Leaf mimicry is the evolved resemblance of an organism to a leaf, a form of mimicry. This may serve directly as camouflage, or it may function as Batesian mimicry if the leaf model is distasteful; for example, if it has chemical defences. The mimicking organism can be a plant, such as the vine Boquila trifoliolata, or an animal. The vine senses and adopts different leaf shapes according to its surroundings. Among animals, many leaf mimics are insects, especially butterflies, katydids, and phasmids. Others are vertebrates, including leaffishes and toads. The mimicry, both in insects and among vertebrates, can involve behaviour as well as coloration and body shape.

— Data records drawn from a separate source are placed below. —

/-- An answer given from the buffer, or that puts a dirty line there: a Rel is awaited (R176). -/
def answeredFrom (s : State) (d p line key : Nat) (data : LineData) : State :=
  match s.buffered d p line with
  | some w => s.setBuffered d { w with rels := w.rels + 1, answered := true, data := data, key := key }
  | none => s.setBuffered d ⟨line, p, key, data, false, false, 1, true⟩

/-- An answer to Inv, FwdS or FwdX marks an open RdS for the line (R162). -/
def markOpen (s : State) (d p line : Nat) : State :=
  s.modReq d p line fun q => if q.excl then q else { q with marked := true }

/-- A forward that the hub sent after it had handled the die's own RdX, which is still open: the die's
access performs first, whatever older copy it holds (R167, R339). -/
def awaits (s : State) (d p line after : Nat) : Bool :=
  (s.die d).reqs.any fun q => q.line = line && q.part = p && q.excl && q.id = after

end State

/-- A die's copy is newer than memory (R169). -/
def dirtySt : PState → Bool
  | .o | .m | .buffered => true
  | _ => false

/-- The header of an answer with data: to a hub's recall, with the key ID that the data is under. -/
def withKey (h : Hdr) (key : Nat) : Hdr := if isHub h.req then { backTo h with key := key } else backTo h

/-- FwdS at a die (R174, R175). -/
def State.fwdsAt (s : State) (h : Hdr) (line : Nat) (st : HState) (after : Nat) : State :=
  let o := h.dst
  let s := (s.albRecall o h.part line).markOpen o h.part line
  if s.awaits o h.part line after then s.emit ((backTo h).nodata line .fwdS st after)
  else
    match s.copyOf o h.part line with
    | some c =>
      let kept : PState := match c.st with
        | .m | .o => .o
        | _ => .s
      (s.setCopy o { c with st := kept }).emit ((withKey h c.key).data line c.data (dirtySt c.st) false false)
    | none =>
      match s.buffered o h.part line with
      | some w => s.emit ((withKey h w.key).data line w.data true false false)
      | none => s.emit ((backTo h).nodata line .fwdS st after)

/-- The answer to FwdX and Rcl: the copy leaves, its data goes on, dirty data stays in the buffer until its Rel
(R162, R176). -/
def State.giveUp (s : State) (h : Hdr) (line : Nat) (ack : Bool) (after : Nat) (nodata : Instr) : State :=
  let o := h.dst
  if s.awaits o h.part line after then s.emit nodata
  else
    match s.copyOf o h.part line with
    | some c =>
      let s := s.dropCopy o h.part line
      let s := if dirtySt c.st then s.answeredFrom o h.part line c.key c.data else s
      s.emit ((withKey h c.key).data line c.data (dirtySt c.st) ack true)
    | none =>
      match s.buffered o h.part line with
      | some w =>
        (s.answeredFrom o h.part line w.key w.data).emit ((withKey h w.key).data line w.data true ack true)
      | none => s.emit nodata

def State.fwdxAt (s : State) (h : Hdr) (line : Nat) (st : HState) (after : Nat) : State :=
  ((s.albRecall h.dst h.part line).markOpen h.dst h.part line).giveUp h line true after
    ((backTo h).nodata line .fwdX st after)

def State.rclAt (s : State) (h : Hdr) (line : Nat) (st : HState) (after : Nat) : State :=
  (s.albRecall h.dst h.part line).giveUp h line false after ((backTo h).nodata line .rcl st after)

def State.invAt (s : State) (h : Hdr) (line : Nat) : State :=
  (((s.albRecall h.dst h.part line).markOpen h.dst h.part line).dropCopy h.dst h.part line).emit
    ((backTo h).invack line)

/-- A probe at a die (R178). -/
def State.probeAt (s : State) (h : Hdr) (line : Nat) : State :=
  let d := h.dst
  let s := s.albRecall d h.part line
  let pend := (s.openReq d h.part line).isSome
  match s.copyOf d h.part line with
  | some c => s.emit (.probeack { backTo h with key := c.key } line c.st c.data pend)
  | none =>
    match s.buffered d h.part line with
    | some w =>
      (s.answeredFrom d h.part line w.key w.data).emit
        (.probeack { backTo h with key := w.key } line .buffered w.data pend)
    | none => s.emit (.probeack (backTo h) line .none 0 pend)

/-! ## The home (R166) -/

def State.clearExported (s : State) (p line : Nat) : State :=
  { s with exported := s.exported.filter (· ≠ tagOf line p) }
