/-- The bytes that a mask names of which two lines differ. The last argument counts the bytes. -/
def differing (mask : LineMask) (a b : LineData) : Nat → Nat
  | 0 => 0
  | n + 1 => differing mask a b n +
      if mask.getLsbD n && a.extractLsb' (8 * n) 8 != b.extractLsb' (8 * n) 8 then 2 ^ n else 0

/-- Bytes of 128 of the operand store, where a mask names them. The last argument counts the bytes. -/
def Core.storeMask (c : Core) (base : Nat) (mask : LineMask) (data : LineData) : Nat → Core
  | 0 => c
  | n + 1 =>
    let c := c.storeMask base mask data n
    if mask.getLsbD n then c.storeO (base + n) 1 (data.extractLsb' (8 * n) 8).toNat else c

/-- What a job has written of a line, with a write that it makes now. -/
def State.jobBytesOf (s : State) (k id key : Nat) (mask : LineMask) (data : LineData) : LineMask × LineData :=
  let old := (((s.core k).jobs.find? fun j => j.id = id).bind fun j => aget j.wrote key).getD (0, 0)
  (old.1 ||| mask, mergeLine old.2 data mask)

/-- 128 bytes of the operand store, as the number of a line. -/
def storeKey (off : Nat) : Nat := 2 ^ 50 + off / 128

/-- A write of `n` bytes of one line at a physical address by a job. With it the job writes again what else it has
written of the line, so that a store of a thread meanwhile comes before all of it (R150); in local memory only bytes
that such a store has changed. A launch window has no such lines. -/
def State.jobMerge (s : State) (k id pa n v : Nat) : State :=
  let o := loc pa % 128
  let w := s.jobBytesOf k id (lineOf pa) (maskOf o n) (placed o (v % 256 ^ n))
  let t := s.modJob k id fun j => { j with wrote := aset j.wrote (lineOf pa) w }
  match place (loc pa) with
  | .dram _ | .pod _ => t.mergeOwned (s.writer k pa false) (partOf k) pa w.1 w.2
  | .lcl c off =>
    t.storeWindow (keyOf c (partOf k)) (off / 128 * 128)
      (maskOf o n ||| BitVec.ofNat 128 (differing w.1 (s.memLine (lineOf pa)) w.2 128)) w.2
  | _ => s.jobStoreG k pa n v

/-- The same of G space, of a core's local memory, or of 128 bytes of the operand store. -/
def State.jobPut (s : State) (k id n v : Nat) : Target → State
  | .g pa => s.jobMerge k id pa n v
  | .l k' off => s.jobMerge k id (localLoc (coreOf k') (s.localBase (partOf k') + off)) n v
  | .o off =>
    let o := off % 128
    let w := s.jobBytesOf k id (storeKey off) (maskOf o n) (placed o (v % 256 ^ n))
    let base := off / 128 * 128
    let now := (s.core k).ostore.line base
    (s.modJob k id fun j => { j with wrote := aset j.wrote (storeKey off) w }).modCore k fun c =>
      c.storeMask base (maskOf o n ||| BitVec.ofNat 128 (differing w.1 now w.2 128)) w.2 128

/-- `n` bytes of the operand store, with the bank rotation of row `r` (R230, R239). -/
def State.jobRotated (s : State) (k id r rot off v : Nat) : Nat → State
  | 0 => s
  | n + 1 => (s.jobRotated k id r rot off v n).jobPut k id 1 (v / 256 ^ n % 256) (.o (rotated (off + n) r rot % 32768))

/-- A ready write made, in one line or from one into the next. -/
def State.jobStore (s : State) (k id r rot n v : Nat) : Target → State
  | .g pa => s.jobPut k id n v (.g pa)
  | .l k' off =>
    let h := min n (128 - off % 128)
    let s := s.jobPut k id h v (.l k' off)
    if h < n then s.jobPut k id (n - h) (v / 256 ^ h) (.l k' (off + h)) else s
  | .o off => s.jobRotated k id r rot off v n
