def execMigReleaseComplete (p : Nat) (s : State) : Out :=
  done <|
    let m := (s.part p).mig
    if !m.releasing then s
    else if s.underWay p then s.park (.migReleaseComplete p)
    else s.modMig p fun m => { m with st := .idle, bound := 0, releasing := false }

end Sys2Proof.Machine
end

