/-- Everything that dies hold is zeroed (R296). -/
def State.scrub (s : State) (dies : List Nat) : State :=
  let home := homedOn dies
  { s with
    cores := s.cores.filter fun e => !dies.contains (dieOfCore (coreOf e.1))
    hw := (s.hw.filter fun e => !dies.contains (dieOfCore e.1)).map fun e => (e.1, e.2.without dies)
    objs := s.objs.filter fun e => !dies.contains (coreOf e.1 / 2048)
    fetch := s.fetch.filter fun f => !dies.contains (f.1 / 2048) && !home (f.2.line % 2 ^ 43)
    dies := s.dies.map fun e =>
      (e.1, if dies.contains e.1 then
          { Die.reset with linkDown := e.2.linkDown, moved := e.2.moved, budget := e.2.budget, meter := e.2.meter,
                           want := e.2.want, halved := e.2.halved, powered := e.2.powered }
        else { e.2 with
          llc := e.2.llc.filter fun l => !home l.line
          once := e.2.once.filter fun o => !home o.copy.line
          reqs := e.2.reqs.filter fun q => !home q.line
          wbuf := e.2.wbuf.filter fun w => !home w.line })
    dir := s.dir.filter fun e => !home (tagLine e.1)
    hub := s.hub.filter fun h => !home h.line
    mem := s.mem.filter fun c => !onDies dies c.1
    keys := s.keys.filter fun e => !home e.1
    views := s.views.filter fun e => !home (tagLine e.1)
    exported := s.exported.filter fun t => !home (tagLine t)
    poisoned := s.poisoned.filter fun t => !home (tagLine t)
    memErr := s.memErr.filter fun t => !home (tagLine t)
    sync := s.sync.filter fun e => !home (tagLine e.1)
    waits := s.waits.filter fun e => !home e.line
    icinv := s.icinv.filter fun r => !dies.contains (dieOfCore r.core) }

/-- One configuration of those that are made together, with its boot file placed: nothing where the load of the
file fails or firmware refuses it (R289, R330). -/
def State.configure (s : State) (cs : List PartCfg) (c : PartCfg) : Option State := do
  let r ← resolved c
  if s.accepts cs r then
    let hash := Config.measurement 0 (((c.file.map (·.bytes)).getD []).map (·.toNat))
    let s := s.setPart r.num { State.emptyPart with
      cfg := r, asidtab := BitVec.ofNat 44 r.asidtab, tdi := (s.part r.num).tdi,
      ideKey := (s.part r.num).ideKey, limit := r.limit, mapAt := PartCfg.mapBase r
      measured := Config.measurement 4 (r.dies ++ 64 :: r.keys ++ [64, r.feat.toNat, r.w, r.base, r.period,
        hash.toNat]) }
    let s := (s.placeImage r).placeMap r
    return (((s.coresOf r).foldl (fun s n => s.bootCore r n) s).exportPod r).shareDies r
  else none

/-- Firmware configures partitions together: their dies, which no other holds, are scrubbed (R296, R329), and
where one is refused, or its file does not load, none of them is configured. -/
def execPartitionConfigure (cs : List PartCfg) (s : State) : Out :=
  let free := (cs.flatMap fun c => c.dies).filter fun d => !s.parts.any fun e => e.2.cfg.dies.contains d
  done ((cs.foldlM (fun (t : State) c => t.configure cs c) (s.scrub free)).getD s)

/-! ## Reset of a partition or a die (R296, R297) -/

/-- The key that a step of the machine belongs to, or the partition of one that has no core. -/
def stepKey (i : Instr) : Option Nat :=
  match i with
  | .timerArm k _ | .timerDisarm k | .spawnAnswer k _ | .bctabWrite k _ _ _ | .reclaimWrite k _ _ _
  | .timerExpiry k | .eventRedirect k | .blockTimeout k _ | .replyArrival k _ | .storeEcho k _ _ _
  | .spillImageWrite k _ | .fillComplete k _ | .contextEnd k _ | .msgDecApply _ k _ | .msgIncApply _ k _
  | .msgPutApply _ k _ _ | .spawnAnswerArrival k _ _ _ | .spawnWithdrawal k _ _ _
  | .writebackRequest _ k _ _ | .writebackAcknowledgement _ (k, _) _ | .reservationGrant k _ _ _
  | .generationAdvance k _ _ | .scrHomeUpdate k _ _ _ | .fenceProbe k _ | .waitHomeCompare k _ _ _ _ _
  | .mtxEntryExecute k | .jobStart k _ | .jobComplete k _ | .jobFault k _ _ | .holdRelease k _
  | .reclaimPush k _ _ | .uncorrectableError k _ | .machineCheck k _ _ | .machineCheckReply k _ _ _ => some k
  | .spawnRequestArrival r => some r.target
  | .migStart p | .migRelease p | .migClear p | .migLineMove p | .migReleaseComplete p
  | .fatalMachineCheck p | .wcmdAdd p | .wcmdRemove p | .wakeHome _ p _ _ _ | .reservationHead ⟨p, _⟩
  | .llcLocusEviction ⟨p, _⟩ | .llcEviction _ ⟨p, _⟩ | .hostBar2Write p _ _ _ | .hostBar2Read p _ _
  | .ldoor p _ | .l1Sweep _ p | .l1Eviction _ p _ _ => some (keyOf 0 p)
  | .postedWriteArrival w => some (keyOf 0 w.part)
  | .translationWalk r => some (keyOf 0 r.part)
  | .faultRecordPost f | .faultReply f _ => some (keyOf 0 f.req.part)
  | i => (message i).map fun m => keyOf 0 m.1.part

/-- The step belongs to a partition. -/
def stepOf (p : Nat) (i : Instr) : Bool := (stepKey i).any fun k => partOf k == p

/-- The keys are destroyed: a line still written under one reads under no later key of its number
(R294, R296). -/
def State.destroyKeys (s : State) (ks : List Nat) : State :=
  { s with keys := s.keys.map fun e => if ks.contains e.2 then (e.1, e.2 + 64) else e }

/-- What the directory and the dies hold of a partition's exported lines is forgotten. -/
def State.forgetLines (s : State) (p : Nat) : State :=
  ({ s with
    dies := s.dies.map fun e => (e.1, { e.2 with
      llc := e.2.llc.filter fun l => l.part ≠ p
      once := e.2.once.filter fun o => o.copy.part ≠ p
      reqs := e.2.reqs.filter fun q => q.part ≠ p
      wbuf := e.2.wbuf.filter fun w => w.part ≠ p })
    dir := s.dir.filter fun e => partOf e.1 ≠ p
    hub := s.hub.filter fun h => h.part ≠ p
    exported := s.exported.filter fun t => partOf t ≠ p } : State).loseSteps
      fun i => (message i).any fun m => m.1.part = p

/-- What the machine holds for a partition outside its dies is forgotten. -/
def State.forget (s : State) (p : Nat) : State :=
  let s := s.forgetLines p
  { s.loseSteps (stepOf p) with
    cores := s.cores.filter fun e => partOf e.1 ≠ p
    objs := s.objs.filter fun e => partOf e.1 ≠ p
    chans := s.chans.filter fun c => c.part ≠ p
    fetch := s.fetch.filter fun f => f.2.part ≠ p
    hw := s.hw.map fun e => (e.1,
      { l1 := e.2.l1.filter fun l => l.part ≠ p, alb := e.2.alb.filter fun l => l.part ≠ p
        ic := e.2.ic.filter fun i => i.part ≠ p, lbuf := e.2.lbuf.filter fun f => f.part ≠ p
        l1i := e.2.l1i.filter fun f => f.part ≠ p, xjob := e.2.xjob.filter fun x => x.part ≠ p })
    dies := s.dies.map fun e => (e.1, { e.2 with
      xlat := e.2.xlat.filter fun x => x.2.part ≠ p
      running := if e.2.running = some p then none else e.2.running })
    views := s.views.filter fun e => partOf e.1 ≠ p
    poisoned := s.poisoned.filter fun t => partOf t ≠ p
    memErr := s.memErr.filter fun t => partOf t ≠ p
    sync := s.sync.filter fun e => partOf e.1 ≠ p
    waits := s.waits.filter fun e => e.part ≠ p
    faults := s.faults.filter fun f => f.req.part ≠ p
    checks := s.checks.filter fun m => partOf m.k ≠ p
    launches := s.launches.filter fun l => l.record.part ≠ p
    podTable := s.podTable.filter fun e => (e.2.extractLsb' 56 6).toNat ≠ p
    icinv := s.icinv.filter fun r => partOf r.k ≠ p
    retry := s.retry.filter fun r => partOf r.1 ≠ p }

/-- What is left of a partition after its reset: its TDI, which leaves RUN for ERROR (R297). -/
def Part.afterReset (e : Part) : Part :=
  { State.emptyPart with tdi := if e.tdi = .run then .error else e.tdi, ideKey := e.ideKey }

/-- The partitions that hold one of these dies, whose keys a reset destroys (R296). -/
def State.affected (s : State) (dies : List Nat) : List (Nat × Part) :=
  s.parts.filter fun e => dies.any fun d => e.2.cfg.dies.contains d

/-- The keys of the partitions that a reset affects are destroyed, and granted to none of them (R296). -/
def State.revoke (s : State) (hit : List (Nat × Part)) : State :=
  hit.foldl (fun s e => s.modPart e.1 fun o => { o with cfg := { o.cfg with keys := [] } })
    (s.destroyKeys (hit.flatMap fun e => e.2.cfg.keys))

/-- A partition gives up a die that is reset: what waits for lines goes on, and is refused; what is posted to the
die is gone, and echoed. -/
def State.dropDie (s : State) (p d : Nat) : State :=
  let gone := s.steps.filterMap fun i =>
    match i with
    | .postedWriteArrival w => if w.part = p && onDies [d] (loc w.pa) then some w else none
    | _ => none
  let lost := fun (i : Instr) =>
    stepOf p i && ((stepKey i).any (fun k => dieOfCore (coreOf k) = d && k ≠ keyOf 0 p) ||
      gone.any fun w => i = .postedWriteArrival w)
  let s := (s.loseSteps lost).forgetLines p
  let s := gone.foldl (fun s w => s.arrived w false) s
  let s : State := { s with
    chans := s.chans.map fun (c : SyncChan) =>
      if c.part = p then { c with arrived := c.arrived.filter fun a => dieOfCore (coreOf a.1) ≠ d } else c
    launches := s.launches.filter fun l => l.record.part ≠ p || !l.record.diemask.getLsbD d }
  (s.modPart p fun e => { e with cfg := { e.cfg with dies := e.cfg.dies.filter (· ≠ d) } }).replyAll fun k w =>
    partOf k = p &&
      match w with
      | .line _ _ | .late _ _ | .served _ _ | .room _ => true
      | _ => false

/-- A reset of a partition, or of one of its dies alone (R296): everything there is zeroed, the keys of every
affected partition are destroyed, and the die belongs to none. -/
def execPartitionReset (r : ResetOf) (s : State) : Out :=
  done <|
    match r with
    | .part p =>
      let dies := (s.cfg p).dies
      let hit := s.affected dies
      let s := ((s.scrub dies).revoke hit).forget p
      ((hit.filter fun e => e.1 ≠ p).foldl (fun s e =>
        (dies.filter e.2.cfg.dies.contains).foldl (fun s d => s.dropDie e.1 d) s) s).modPart p Part.afterReset
    | .die d =>
      let hit := s.affected [d]
      hit.foldl (fun s e => s.dropDie e.1 d) ((s.scrub [d]).revoke hit)

/-! ## Boot (R329, R331) -/

/-- The cores that a failure retires (R331). -/
def retiredBy : Failure → List Nat
  | .core c => [c]
  | .quad q => (List.range 4).map (4 * q + ·)
  | _ => []

/-- The LPDDR-6 range of a die (R23). -/
def lpddrRange (d : Nat) : Nat × Nat := (0x100000000000 + d * 0x4000000000, 0x100000000000 + (d + 1) * 0x4000000000)

/-- The hub without which a module that boots runs, in broadcast mode (R181, R329). -/
def failedHub (tests : List Failure) : Option Nat := if tests.contains (.hub 1) then some 1 else none

/-- A hub is in service: neither failed nor, where the boot ended at hub 0, never released (R329). -/
def State.hubUp (s : State) (h : Nat) : Bool := s.booted && h < 2 && s.hubDown != some h

/-- The units that have failed while the module ran, which the next boot retires (R331). DEDUCED: a hub that was
declared failed, or, where `choices` says that the hub is whole, the dies whose links to it stayed down (log entry
24). Hub 0 is never retired: its own test says whether it boots (R329). -/
def State.failures (s : State) : List Failure :=
  s.failed.filter (· ≠ .hub 0) ++
    match s.hubFailed with
    | none => []
    | some h =>
      let links := (s.dies.filter fun e => e.2.linkDown.contains h).map fun e => Failure.die e.1
      if s.choice && !links.isEmpty then links else if h = 1 then [.hub 1] else []

/-- What a module that boots keeps: what it has sent, what is still to come from outside, and the model's own
counters. -/
def State.rebooted (s t : State) : State :=
  { t with
    hostOut := s.hostOut
    switchOut := s.switchOut
    inputs := s.inputs
    sched := s.sched
    choices := s.choices.tail
    fresh := s.fresh + 1
    nextId := s.nextId }

/-- The boot of a module whose tests find this: the state of reset, with what they find failed retired
(R331). Where hub 0 is among it, the boot ends there: hub 1 and the dies are not released (R329). -/
def State.boot (s : State) (tests : List Failure) : State :=
  s.rebooted <|
    if tests.contains (.hub 0) then { State.reset with booted := false, hubDown := some 0 }
    else
      { State.reset with
        tests := tests
        retiredCores := (tests.flatMap retiredBy).eraseDups
        retiredDies := (tests.filterMap fun f => match f with
          | .die d => some d
          | _ => none).eraseDups
        retiredRanges := (tests.filterMap fun f => match f with
          | .lpddr d => some (lpddrRange d)
          | _ => none).eraseDups
        hubDown := failedHub tests }

/-- After power-on or a module reset the module boots (R329), and retires what has failed since the last boot (R331);
the spec does not say what else its tests find. -/
def execModuleReset (s : State) : Out := done (s.boot (s.failures ++ Config.bootTests s.fresh))

/-! ## The host's aperture (R297) -/

/-- The naturally aligned part of up to 8 bytes that an access begins with. -/
def hostPart (off n : Nat) : Nat :=
  if off % 8 = 0 ∧ 8 ≤ n then 8 else if off % 4 = 0 ∧ 4 ≤ n then 4 else if off % 2 = 0 ∧ 2 ≤ n then 2 else 1

/-- The parts of an access, as address and length. The first argument counts them. -/
def hostParts : Nat → Nat → Nat → List (Nat × Nat)
  | 0, _, _ => []
  | f + 1, off, n =>
    if n = 0 then [] else (off, hostPart off n) :: hostParts f (off + hostPart off n) (n - hostPart off n)
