-- ==== Sys2Proof/Machine/Issue.lean ====
section
/-! DEFINITION. What a step does: completions (R92, R339), steps of the machine under way, what comes from
outside, the clock (R91, R99, R101), and the fetch and issue of a context's instruction (R29, R39, R91). -/

namespace Sys2Proof.Machine

/-! ## Issue (R29, R39, R91) -/

/-- An instruction with the words it was read from. -/
def State.running (s : State) (k : Nat) (x : Slot) (w0 w1 : W32) : State :=
  { s with cur := ⟨k, x, w0, w1, 0, none⟩ }

/-- The words at an address: the second is fetched only for a long form (R29). DESIGN CHOICE: also for one that its first
word makes illegal, whose second word's fetch may then be what stops it (R40; log entry 44). -/
def fetchWords (pc : Word) : M (W32 × W32) := do
  let w0 ← fetchWord pc
  if isLong w0 then return (w0, ← fetchWord (pc + 4)) else return (w0, 0)

/-- The fetch that a context waits to perform: for a resumption past an instruction only of its first word (R281). -/
def fetchNeeded (c : Ctx) : M Unit := do
  if c.skipping then let _ ← fetchWord c.pc else let _ ← fetchWords c.pc

/-- A resumption past an instruction whose length the fetch has now given (R281). -/
def Ctx.skipped (c : Ctx) (len : Nat) : Ctx := { c.advance len with skipping := false }

/-! ## What is metered (R334) -/

/-- The bytes of its slice that a word's instruction accesses. DESIGN CHOICE: a line for maintenance and for a vector
access (log entry 47). -/
def sliceBytes (w : W32) : Nat :=
  let fn := (fFn w).toNat
  match (fOp w).toNat with
  | 0x10 | 0x11 | 0x12 => if fSp w = 2 then 0 else 2 ^ ((fSz w).toNat % 4)
  | 0x13 => 128
  | 0x1F => if fCf w = 3 then 12 else 0
  | 0x23 => if (fFn9 w).extractLsb' 0 2 = 2 then 0 else 128
  | 0x18 => if (fFn w).getLsbD 4 then 8 else 4
  | 0x19 => if fn / 8 = 2 then 0 else 8
  | 0x2D => if fn % 256 = 2 then 128 else 0
  | 0x30 => if fn = 0xD then 64 else 0
  | 0x34 => if fn = 4 ∨ fn = 5 then 16 else if fn = 7 then 8 else 0
  | 0x35 => 8
  | _ => 0

/-- A vector operation (R35). -/
def isVector (w : W32) : Bool := 0x20 ≤ (fOp w).toNat && (fOp w).toNat ≤ 0x25

/-- A word whose issue starts a vector operation or a transfer of the slice. -/
def metered (w : W32) : Bool := isVector w || 0 < sliceBytes w

/-- The core whose slice an instruction of the issuer accesses in C space, by its first address (DESIGN
CHOICE: log entry 47). -/
def State.sliceCore (s : State) (i : Instr) : Nat :=
  match i with
  | .memLd _ a sz .c o | .memLds _ a sz .c o | .memSt _ a sz .c o => cCore (effAddr (s.rg a) o (sizeBytes sz))
  | .vlsLd _ a _ .c | .vlsSt _ a _ .c | .vlsLds _ a _ _ .c | .vlsSts _ a _ _ .c | .vlsGath _ a _ _ .c
  | .vlsScat _ a _ _ .c => cCore (s.rg a)
  | _ => s.myCore

/-- What a word spends that decodes to `i`, and on which die: the weight of a vector operation, and that of the bytes of
a slice. -/
def State.charges (s : State) (i : Instr) (w : W32) : List (Nat × Nat) :=
  (if isVector w then [(s.myDie, Config.vectorEnergy)] else []) ++
    if 0 < sliceBytes w then [(dieOfCore (s.sliceCore i), Config.sliceEnergy * sliceBytes w)] else []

Fossilised leaf-mimicking insects are known from the Jurassic of northeastern China, including both grigs and lacewings, and from a phasmid of the Eocene of Germany.

== In plants ==

Boquila trifoliolata, a South American member of the family Lardizabalaceae, is a climbing vine with a highly variable appearance (phenotype). It is capable of mimicking the leaf features, such as their coloration, size, and shape, of plant species that it clings to. By camouflaging its leaves, Boquila reduces damage from herbivorous animals. This is a form of Batesian mimicry, where B. trifoliolata is harmless but resembles a less palatable or harmful plant to ward off herbivory species and pests.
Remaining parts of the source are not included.